ASSIGNED TASK: The records below must be retyped exactly.

ENTRIES SUPPLIED:

-- ==== Sys2Proof/Machine/Core.lean ====
section
/-! DEFINITION. The machine as the host sees it. -/

def Sys2Proof.core : Host.Core :=
  { State := Sys2Proof.Machine.State
    Fault := Sys2Proof.Machine.Fault
    Refusal := Sys2Proof.Machine.Refusal
    step := Sys2Proof.Machine.step
    reset := Sys2Proof.Machine.State.reset }
end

SOLUTION TO THE EXERCISE:
-- ==== Sys2Proof/Machine/Core.lean ====
section
/-! DEFINITION. The machine as the host sees it. -/

def Sys2Proof.core : Host.Core :=
  { State := Sys2Proof.Machine.State
    Fault := Sys2Proof.Machine.Fault
    Refusal := Sys2Proof.Machine.Refusal
    step := Sys2Proof.Machine.step
    reset := Sys2Proof.Machine.State.reset }
end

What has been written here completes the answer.